◆ **Description of the task**: Give again only those lines from the start of the entries through the line holding "t.output <+: u.output ∧", leaving them as they are.

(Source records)

/-- What a run of the twin from t to u says of the machines: t's history is the beginning of u's, and where as much has
crossed they are equal. -/
theorem eager_run_output {k : Nat} (h : Host.Core.run core k t.eager = .next u.eager) :
    t.output <+: u.output ∧
      (t.allCommands.length = u.allCommands.length → t.allInput.length = u.allInput.length →
        t.output.length = u.output.length → t.block = u.block ∧ t.output = u.output) := by
  refine ⟨(configurationNeverChanges k _ _ h).2, fun hcmd hin hout => ?_⟩
  obtain heq | ⟨-, -, -, hmore⟩ := further_of_run rfl h
  · have hb : u.eager.block = t.eager.block := congrArg State.block heq
    have ho : u.eager.output = t.eager.output := congrArg State.output heq
    exact ⟨hb.symm, ho.symm⟩
  · exact absurd ⟨hcmd.symm, hin.symm, hout.symm⟩ hmore

/-- Settles O58: both machines have one twin, and its run is one line. -/
theorem timingChangesNoValue : Obligations.TimingChangesNoValue := by
  intro s₁ s₂ t₁ t₂ n₁ n₂ hblock hconfig houtput hcommands hinput hreset₁ hreset₂ hrun₁ hrun₂
  have htwin : s₁.eager = s₂.eager := by
    simp only [State.eager, hblock, hconfig, houtput, hcommands, hinput]
  obtain ⟨m₁, hm₁⟩ := run_eager hreset₁ hrun₁
  obtain ⟨m₂, hm₂⟩ := run_eager hreset₂ hrun₂
  obtain ⟨k, hk⟩ | ⟨k, hk⟩ := run_linear (htwin ▸ hm₁) hm₂
  · obtain ⟨hprefix, hequal⟩ := eager_run_output hk
    exact ⟨.inl hprefix, hequal⟩
  · obtain ⟨hprefix, hequal⟩ := eager_run_output hk
    refine ⟨.inr hprefix, fun hcmd hin hout => ?_⟩
    obtain ⟨hb, ho⟩ := hequal hcmd.symm hin.symm hout.symm
    exact ⟨hb.symm, ho.symm⟩

end Sys2Proof.Machine
end

section
/-! PROOFS. Whole commands (40_command_execution.md R143): how their runs are put together, and the packet of DECOMP
(41_dip_decomposer.md R163, O24).

A run of the block alone is composed from steps and loops by what it takes from `IN` and gives to `OUT`
(`Produces`). Every part of a command runs from `normalise c b` to `normalise c b'`, so that parts that are empty need no
case of their own. -/

namespace Sys2Proof.Machine

variable {c : Config} {b b' b'' : Block} {s t : State} {m n : Nat} {x y : List Byte} {o o' : List OutRecord}

/-! ### Runs of the block alone -/

/-- With nothing scheduled and the sink ready, n steps from the registers b take the bytes x, leave the registers b' and
append the entries o. -/
def Produces (c : Config) (n : Nat) (b : Block) (x : List Byte) (b' : Block) (o : List OutRecord) : Prop :=
  ∀ s : State, s.config = c → s.schedule = [] → s.sinkReady = true → s.block = b →
    ∀ rest, s.input = x ++ rest →
      Host.Core.run core n s = .next { s with block := b', input := rest, output := s.output ++ o }

theorem produces_nothing (c : Config) (b : Block) : Produces c 0 b [] b [] := by
  rintro s - - - rfl rest hin
  obtain rfl : s.input = rest := hin
  rw [List.append_nil]
  rfl

theorem Produces.trans (h : Produces c m b x b' o) (h' : Produces c n b' y b'' o') :
    Produces c (m + n) b (x ++ y) b'' (o ++ o') := by
  intro s hc hs hr hb rest hin
  have hfirst := h s hc hs hr hb (y ++ rest) (by rw [hin, List.append_assoc])
  have hsecond := h' { s with block := b', input := y ++ rest, output := s.output ++ o } hc hs hr rfl
    rest rfl
  rw [run_add hfirst, hsecond, List.append_assoc]

theorem Produces.cast {k : Nat} {z : List Byte} {p : List OutRecord} (h : Produces c n b x b' o)
    (hn : n = k) (hx : x = z) (ho : o = p) : Produces c k b z b' p := by
  subst hn hx ho
  exact h

/-- One run after the other, with the sums of what they do. -/
theorem Produces.append {k : Nat} {z : List Byte} {p : List OutRecord} (h : Produces c m b x b' o)
    (h' : Produces c n b' y b'' o') (hn : m + n = k) (hx : x ++ y = z) (ho : o ++ o' = p) :
    Produces c k b z b'' p :=
  (h.trans h').cast hn hx ho

theorem produces_of_step
    (h : ∀ s : State, s.config = c → s.schedule = [] → s.sinkReady = true → s.block = b →
      ∀ rest, s.input = x ++ rest →
        blockStep s = .next { s with block := b', input := rest, output := s.output ++ o }) :
    Produces c 1 b x b' o := by
  intro s hc hs hr hb rest hin
  rw [run_succ ((step_of_unscheduled hs).trans (h s hc hs hr hb rest hin))]
  rfl

/-- A Pop. -/
theorem produces_pop (hr : b.inReady = true) (v : Byte) :
    Produces c 1 b [v] (normalise c (popEffect c v b)) [] := by
  refine produces_of_step ?_
  rintro s rfl - - rfl rest hin
  rw [blockStep_pop hr, pop_cons hin, List.append_nil]
  rfl

/-- An Emit. -/
theorem produces_emit (hv : b.outValid = true) (hp : b.phase ≠ .finish) {v : Byte}
    (hd : b.outData c = some v) :
    Produces c 1 b [] (normalise c (emitEffect b)) [.data v] := by
  refine produces_of_step ?_
  rintro s rfl - hready rfl rest hin
  obtain rfl : s.input = rest := hin
  obtain ⟨f, e⟩ := blockStep_emit hv hp
  rw [e, hd, emitOr_ready hready]

/-- End. -/
theorem produces_end (hp : b.phase = .finish) : Produces c 1 b [] (b.setPhase .idle) [.done b.ecode] := by
  refine produces_of_step ?_
  rintro s - - hready rfl rest hin
  obtain rfl : s.input = rest := hin
  rw [blockStep_finish hp, endStep_ready hready]
  rfl

/-! ### Rests of normalise() -/

/-- A pass that `normalise()` makes anyway changes nothing about where it rests. -/
theorem normalise_of_advance (h : advance c b = b') : normalise c b = normalise c b' := by
  have hlast (n : Nat) (b : Block) : advanceTimes c n (advance c b) = advance c (advanceTimes c n b) := by
    induction n generalizing b with
    | zero => rfl
    | succ n ih => exact ih (advance c b)
  calc normalise c b = advance c (normalise c b) := (advance_normalise c b).symm
    _ = normalise c (advance c b) := (hlast 6 b).symm
    _ = normalise c b' := by rw [h]

/-- Below its limits a phase rests (R40 (b)). -/
theorem Block.BelowLimit.normalise_eq (h : b.BelowLimit c) : normalise c b = b := by
  obtain ⟨hcnt, hrep⟩ := h
  refine normalise_of_exit ?_
  cases hp : b.phase <;> simp only [limit, hp, Option.mem_some_iff, forall_eq'] at hcnt
  case idle | finish => simp only [advance, hp]
  case burst =>
    have hrep := hrep hp
    simp only [advance, hp]
    rw [if_neg hrep.ne, if_neg hcnt.ne]
  case fHdr | fCsum =>
    simp only [advance, hp]
    split at hcnt
    · exact if_neg (by simp [*, hcnt.ne])
    · exact absurd hcnt (Nat.not_lt_zero _)
  case enc | fPre | fPay =>
    simp only [advance, hp]
    exact if_neg fun h => hcnt.ne h.2
  all_goals
    simp only [advance, hp]
    exact if_neg hcnt.ne

/-! ### Loops -/

/-- The registers with k elements of the phase counted. -/
def Block.atCount (b : Block) (k : Nat) : Block := { b with cnt := BitVec.ofNat 16 k }

theorem Block.atCount_zero (h : b.cnt = 0) : b.atCount 0 = b := by
  rw [atCount, show BitVec.ofNat 16 0 = b.cnt from h.symm]

theorem Block.countUp_atCount (b : Block) (k : Nat) : (b.atCount k).countUp = b.atCount (k + 1) := by
  rw [atCount, atCount, BitVec.ofNat_add]
  rfl

theorem Block.atCount_cnt_toNat {k : Nat} (h : k ≤ 65535) : (b.atCount k).cnt.toNat = k := by
  rw [atCount, BitVec.toNat_ofNat, Nat.mod_eq_of_lt (by omega)]

theorem Phase.Counts.ne_finish {p : Phase} (h : p.Counts) : p ≠ .finish := by
  rintro rfl
  simp [Phase.Counts] at h

/-- A phase that only counts gives its elements one by one, from `CNT = 0` to its limit. -/
theorem produces_elements {l : List Byte} (hp : b.phase.Counts) (hlimit : limit c b = some l.length)
    (hlen : l.length ≤ 65535) (hrep : b.phase = .burst → b.rep.toNat < c.repeatNum) (hcnt : b.cnt = 0)
    (hd : ∀ k < l.length, (b.atCount k).outData c = l[k]?) :
    Produces c l.length (normalise c b) [] (normalise c (b.atCount l.length)) (Reference.byteBeats l) := by
  have hloop (k : Nat) (hk : k ≤ l.length) :
      Produces c k (normalise c b) [] (normalise c (b.atCount k)) (Reference.byteBeats (l.take k)) := by
    induction k with
    | zero => exact (Block.atCount_zero hcnt).symm ▸ produces_nothing c _
    | succ k ih =>
      have hbelow : (b.atCount k).BelowLimit c := by
        refine ⟨fun n hn => ?_, hrep⟩
        obtain rfl : l.length = n := Option.some_inj.mp (hlimit.symm.trans hn)
        exact (Block.atCount_cnt_toNat (by omega)).trans_lt hk
      have hprev := ih (by omega)
      have hstep := produces_emit (b := b.atCount k) (outValid_of_counts hp) hp.ne_finish
        ((hd k hk).trans (List.getElem?_eq_getElem hk))
      rw [hbelow.normalise_eq] at hprev
      rw [emitEffect_counts (by exact hp), Block.countUp_atCount] at hstep
      rw [List.take_succ_eq_append_getElem hk, Reference.byteBeats, List.map_append]
      exact hprev.trans hstep
  have hall := hloop l.length le_rfl
  rwa [List.take_length] at hall

/-! ### From IDLE to IDLE -/

/-- The registers right after an Accept, before `normalise()`. -/
def Block.start (b : Block) (i : Instr) : Block := (b.latchCommand (encode i)).setPhase (firstPhase i)

theorem chipBeats_eq (chips : List Chip) :
    Reference.chipBeats chips = Reference.byteBeats (chips.map zext8) := by
  simp [Reference.chipBeats, Reference.byteBeats, zext8]

/-- A command whose parts run from its start to `b'` in `END` runs from `IDLE` to `IDLE`. -/
theorem packet_of_produces {i : Instr} {rest : List Byte} (hidle : s.block.phase = .idle)
    (hready : s.sinkReady = true) (hsched : s.schedule = []) (hin : s.input = x ++ rest)
    (hparts : Produces s.config n (normalise s.config (s.block.start i)) x b' o)
    (hp : b'.phase = .finish) :
    ∃ t, exec i s = .next t ∧ Host.Core.run core (n + 1) t = .next
      { s with block := b'.setPhase .idle, input := rest, output := s.output ++ o ++ [.done b'.ecode] } := by
  refine ⟨_, exec_idle hidle i, ?_⟩
  have hrun := (hparts.trans (produces_end hp)) { s with block := normalise s.config (s.block.start i) }
    rfl hsched hready rfl rest (by rw [hin, List.append_nil])
  rw [← List.append_assoc] at hrun
  exact hrun

/-! ### DECOMP (R163) -/

theorem length_decompose (code : Byte) : (Reference.decompose code).length = 8 := rfl

theorem decompose_getElem? (code : Byte) {k : Nat} (h : k < 8) :
    (Reference.decompose code)[k]? = some (Reference.bit code.toNat k) := by
  simp [Reference.decompose, h]

theorem sum_bits (n m : Nat) : ((List.range m).map fun i => n / 2 ^ i % 2 * 2 ^ i).sum = n % 2 ^ m := by
  induction m with
  | zero => rw [Nat.pow_zero, Nat.mod_one]; rfl
  | succ m ih =>
    rw [List.range_succ, List.map_append, List.sum_append, ih, Nat.mod_pow_succ, Nat.mul_comm]
    simp

/-- The bits of a code, weighted by their places, are its number (R163). -/
theorem decompose_sum (code : Byte) :
    ((List.range 8).map fun i => ((Reference.decompose code).getD i 0).toNat * 2 ^ (7 - i)).sum =
      code.toNat := by
  have hbits : (List.range 8).map (fun i => ((Reference.decompose code).getD i 0).toNat * 2 ^ (7 - i)) =
      (List.range 8).map fun i => code.toNat / 2 ^ (7 - i) % 2 * 2 ^ (7 - i) := by
    refine List.map_congr_left fun i hi => ?_
    rw [List.getD_eq_getElem?_getD, decompose_getElem? code (List.mem_range.mp hi), Option.getD_some,
      reference_bit_toNat, Nat.shiftRight_eq_div_pow]
  have hreverse : (List.range 8).map (fun i => code.toNat / 2 ^ (7 - i) % 2 * 2 ^ (7 - i)) =
      ((List.range 8).map fun i => code.toNat / 2 ^ i % 2 * 2 ^ i).reverse := rfl
  rw [hbits, hreverse, List.sum_reverse, sum_bits, Nat.mod_eq_of_lt code.isLt]

/-- The phase `DEC` from its start to its end. -/
theorem produces_decompose (hp : b.phase = .dec) (hcnt : b.cnt = 0) :
    Produces c 8 (normalise c b) [] ((b.atCount 8).setPhase .finish)
      (Reference.chipBeats (Reference.decompose (codeField b.cmd))) := by
  have hdata (k : Nat) (hk : k < 8) :
      (b.atCount k).outData c = ((Reference.decompose (codeField b.cmd)).map zext8)[k]? := by
    have hcount : (b.atCount k).cnt.toNat = k := Block.atCount_cnt_toNat (by omega)
    rw [outData_dec (b := b.atCount k) hp (by omega), hcount, List.getElem?_map, decompose_getElem? _ hk]
    rfl
  have hrun := produces_elements (c := c) (l := (Reference.decompose (codeField b.cmd)).map zext8)
    (by simp [Phase.Counts, hp]) (by simp only [limit, hp]; rfl) (by simp [length_decompose]) (by simp [hp])
    hcnt hdata
  rw [List.length_map, length_decompose, normalise_dec (b := b.atCount 8) hp, if_pos (by rfl),
    ← chipBeats_eq] at hrun
  exact hrun

/-- Settles O24: `DEC` gives the eight bits, and End closes the packet. -/
theorem decompPacketIsDecompose : Obligations.DecompPacketIsDecompose := by
  refine fun code s hidle hready hsched => ⟨?_, length_decompose code, decompose_sum code⟩
  obtain ⟨t, hexec, hrun⟩ := packet_of_produces (i := .decomp code) hidle hready hsched (x := []) rfl
    (produces_decompose rfl rfl) rfl
  refine ⟨t, hexec, hrun.trans ?_⟩
  simp only [Block.start, Block.atCount, Block.setPhase, Block.latchCommand, codeField_encode_decomp, hidle]
  rfl

end Sys2Proof.Machine
end

section
/-! PROOFS. The packets of ENC (42_line_encoder.md R177, O30 to O32): a symbol that is valid takes a Pop and four Emits,
one that is skipped or drained a Pop alone. -/

namespace Sys2Proof.Machine

variable {c : Config} {b : Block} {s : State} {v : Byte}

/-! ### One symbol -/

/-- The byte of symbol v is used up: SYM keeps it (R173). -/
def Block.symbolDone (v : Byte) (b : Block) : Block :=
  { b with sym := v, chip := 0, haveByte := false, cnt := b.cnt + 1 }

theorem le_one_iff : v.toNat ≤ 1 ↔ v = 0 ∨ v = 1 := by bv_omega

theorem ofNumber_of_valid (hv : v = 0 ∨ v = 1) :
    Symbol.ofNumber v.toNat = some (bitSymbol (Reference.symbolBit v)) := by
  obtain rfl | rfl := hv <;> rfl

theorem chipBeats_cw (x : Chip) :
    Reference.chipBeats (Reference.cw x) =
      [.data (zext8 (cwChip (bitSymbol x) 0)), .data (zext8 (cwChip (bitSymbol x) 1)),
        .data (zext8 (cwChip (bitSymbol x) 2)), .data (zext8 (cwChip (bitSymbol x) 3))] := by
  rw [cw_eq]
  cases bitSymbol x <;> rfl

/-- The registers of `ENC` with v held and j of its chips given. -/
def Block.holding (v : Byte) (j : BitVec 2) (b : Block) : Block :=
  { b with sym := v, haveByte := true, chip := j }

/-- One chip of a held symbol (R173). -/
theorem produces_chip (hp : b.phase = .enc) (hv : v = 0 ∨ v = 1) (j : BitVec 2) :
    Produces c 1 (b.holding v j) [] (normalise c (b.holding v j).nextChip)
      [.data (zext8 (cwChip (bitSymbol (Reference.symbolBit v)) j.toFin))] := by
  have hemit := produces_emit (c := c) (b := b.holding v j) (by simp [Block.outValid, Block.holding, hp])
    (by simp [Block.holding, hp]) (outData_enc hp rfl (ofNumber_of_valid hv))
  rwa [emitEffect_enc (by exact hp)] at hemit

theorem normalise_nextChip_holding (hp : b.phase = .enc) {j : BitVec 2} (hj : j ≠ 3) :
    normalise c (b.holding v j).nextChip = b.holding v (j + 1) := by
  rw [Block.nextChip, if_neg (by exact hj)]
  exact normalise_have (.inl hp) rfl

◆ **Response to the exercise**:
/-- What a run of the twin from t to u says of the machines: t's history is the beginning of u's, and where as much has
crossed they are equal. -/
theorem eager_run_output {k : Nat} (h : Host.Core.run core k t.eager = .next u.eager) :
    t.output <+: u.output ∧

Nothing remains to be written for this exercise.